I am a non-practicing Christian, and I practice with religious fervor.
I don't go to the Midnight Mass on account of I don't even go to the morning mass. The last confession I had was mostly a requirement in a Religion class in high school, and I lied for the most part behind that cubicle. I have oily skin, and I ain't having none of that Wednesday ash on my forehead on account of I dread pimples more than the Horsemen of Apocalypse.
I mean, pimples are real. And that's just about all the reason you need for preventive measures. I mean, they leave a scar you can actually put a finger on.
We have this bible at home, and we've had that for half a decade already. I didn't want to ask for a new one; I already have this buttload of fiction in my reading desk. See, I've always been a Christian all my life, and I've gotten tired of talking snakes, wives turned to salt, bodies of water miraculously halved, and all that magic.I've grown too old for all that fairy tailing, and I ain't buying that story with the talking burning bush. For all I know, that bush in question might have been a whole buttload of marijuana, and the dude might have been high or something. It's the bible, for crying out loud, sliced bread wasn't even invented yet. The most they'd accomplished with bread was to multiply it to feed thousands.
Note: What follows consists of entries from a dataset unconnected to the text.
theorem passRun_worked (d : Device) (p : Pass) : Worked d (d.passRun p) := by
  unfold Device.passRun
  simp only
  split
  · exact (Worked.setJournal d).trans (passStop_worked _ _)
  · split
    · split
      · exact (Worked.setJournal d).trans (passStop_worked _ _)
      · exact (Worked.setJournal d).trans (requestHeader_worked _ _)
    · exact (Worked.setJournal d).trans (requestHeader_worked _ _)

theorem beginPass_worked (d : Device) : Worked d d.beginPass := passRun_worked _ _

theorem passNext_worked (d : Device) : Worked d d.passNext := by
  unfold Device.passNext
  split
  · exact (Worked.setJournal d).trans (beginPass_worked _)
  · exact .refl _

theorem requestPass_worked (d : Device) : Worked d d.requestPass := by
  unfold Device.requestPass
  split
  · split
    · exact beginPass_worked _
    · exact .setJournal d
  · exact .refl _

theorem requestReclaim_worked (d : Device) : Worked d d.requestReclaim := by
  unfold Device.requestReclaim
  split
  · exact .refl _
  · exact .setJournal d
  · simp only
    split
    · exact (Worked.setJournal d).trans (beginPass_worked _)
    · exact .setJournal d

theorem endReclaim_worked (d : Device) : Worked d d.endReclaim := by
  unfold Device.endReclaim
  simp only
  split
  · exact (Worked.setJournal d).trans (requestReclaim_worked _)
  · exact .setJournal d

theorem anchorLanded_worked (d : Device) (w : AnchorWrite) : Worked d (d.anchorLanded w) :=
  .setJournal d (Nat.zero_le _)

theorem formatLanded_worked (d : Device) : Worked d d.formatLanded := .setJournal d (Nat.zero_le _)

theorem anchorNext_worked (d : Device) (w : AnchorWrite) : Worked d (d.anchorNext w) := by
  unfold Device.anchorNext
  split
  · exact issueAnchor_worked _ _
  · split
    · simp only
      split
      · exact (Worked.setJournal d).trans (endReclaim_worked _)
      · exact (Worked.setJournal d).trans (issueAnchor_worked _ _)
    · split
      · exact endReclaim_worked _
      · exact .refl _

theorem retire_worked (d : Device) (t : TailId) (n : Nat) : Worked d (d.retire t n) := .setJournal d

theorem passHalt_worked (d : Device) (p : Pass) : Worked d (d.passHalt p) := by
  unfold Device.passHalt
  split
  · exact (Worked.setJournal d).trans (passStop_worked _ _)
  · exact passStop_worked _ _

theorem headerRead_worked (d : Device) (p : Pass) (t : TailId) : Worked d (d.headerRead p t) := by
  unfold Device.headerRead
  split
  · simp only
    split
    · exact (retire_worked d _ _).trans (passHalt_worked _ _)
    · exact ((retire_worked d _ _).trans (passRun_worked _ _)).trans (passNext_worked _)
  · exact ((Worked.setJournal d).trans (passStop_worked _ _)).trans (passNext_worked _)

theorem takeFormat_worked (d : Device) : Worked d d.takeFormat := by
  unfold Device.takeFormat
  dsimp only
  split
  · exact ((withdraw_worked d _).trans (Worked.setJournal _)).trans (issueAnchor_worked _ _)
  · exact (withdraw_worked d _).trans (Worked.setJournal _)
And how Christian is removing the foreskin?
I gather that God and the devil speak the same tongue. So if there was anything I realized from the bible, then that has got to be it. I mean, Eve listened to both of them.
And don't you think that choosing an apple as the forbidden fruit's just too damn convenient, right? If He was actually as omnipotent as the rest of us holds Him to be, then He'd have the wisdom to choose a more difficult fruit to forbid. Like a coconut, for instance. Those old testament rednecks Adam and Eve would know nothing on how to make it work, and the serpent could only tell the bitch so much. Hell, they'd be bashing each other's skulls in with the coconut, but they'd still be living in paradise. I mean, they can do it forever. Apples are just so easy.
And since we're talking "forever," I see heaven as this pretty green place where everybody eats fruit and plays the harp. Forever and ever. I remember reading a book by George Burns in which he mentioned the comedian's hell. Imagine yourself as this comedian, and then you get ahold of this routine, or a script in which every joke is just more hilarious than the last one. But the thing is, you have no audience to tell the jokes to. I mean, so you died and went to heaven, and you'd be like a champion harper in no time at all, maybe halfway through forever. But since everybody else is harping like it's nobody else's business, who would appreciate your heavenly strumming?
Speaking of heaven, I don't even see how decapitated heads with golden locks of hair are angels. They float around on little clouds with birds wings, and that's just sick.
Making fun of my religion is not as bad as attacking it. I mean, I own it, so I might as well laugh at it. But here's a little confession: I don't believe in a God who created the world in seven days. He doesn't speak to His people in a booming voice. He doesn't cause plagues, and His "working in mysterious ways" is simply rabid Christian propaganda.
However, I believe in a higher power which holds the universe together. I can brag of a selective absorption of thought, but this is just too perfect to challenge. If there wasn't something, someONE responsible for maintaining the balance, then we'd all be heading for the hills. We could be colliding with Jupiter at this very moment, but no. We could be getting sucked into another black hole anytime this week, but no. We could be plummeting straight to the burning sun, but no. We have someone to thank for not letting these happen, and I shudder at that terrifying power.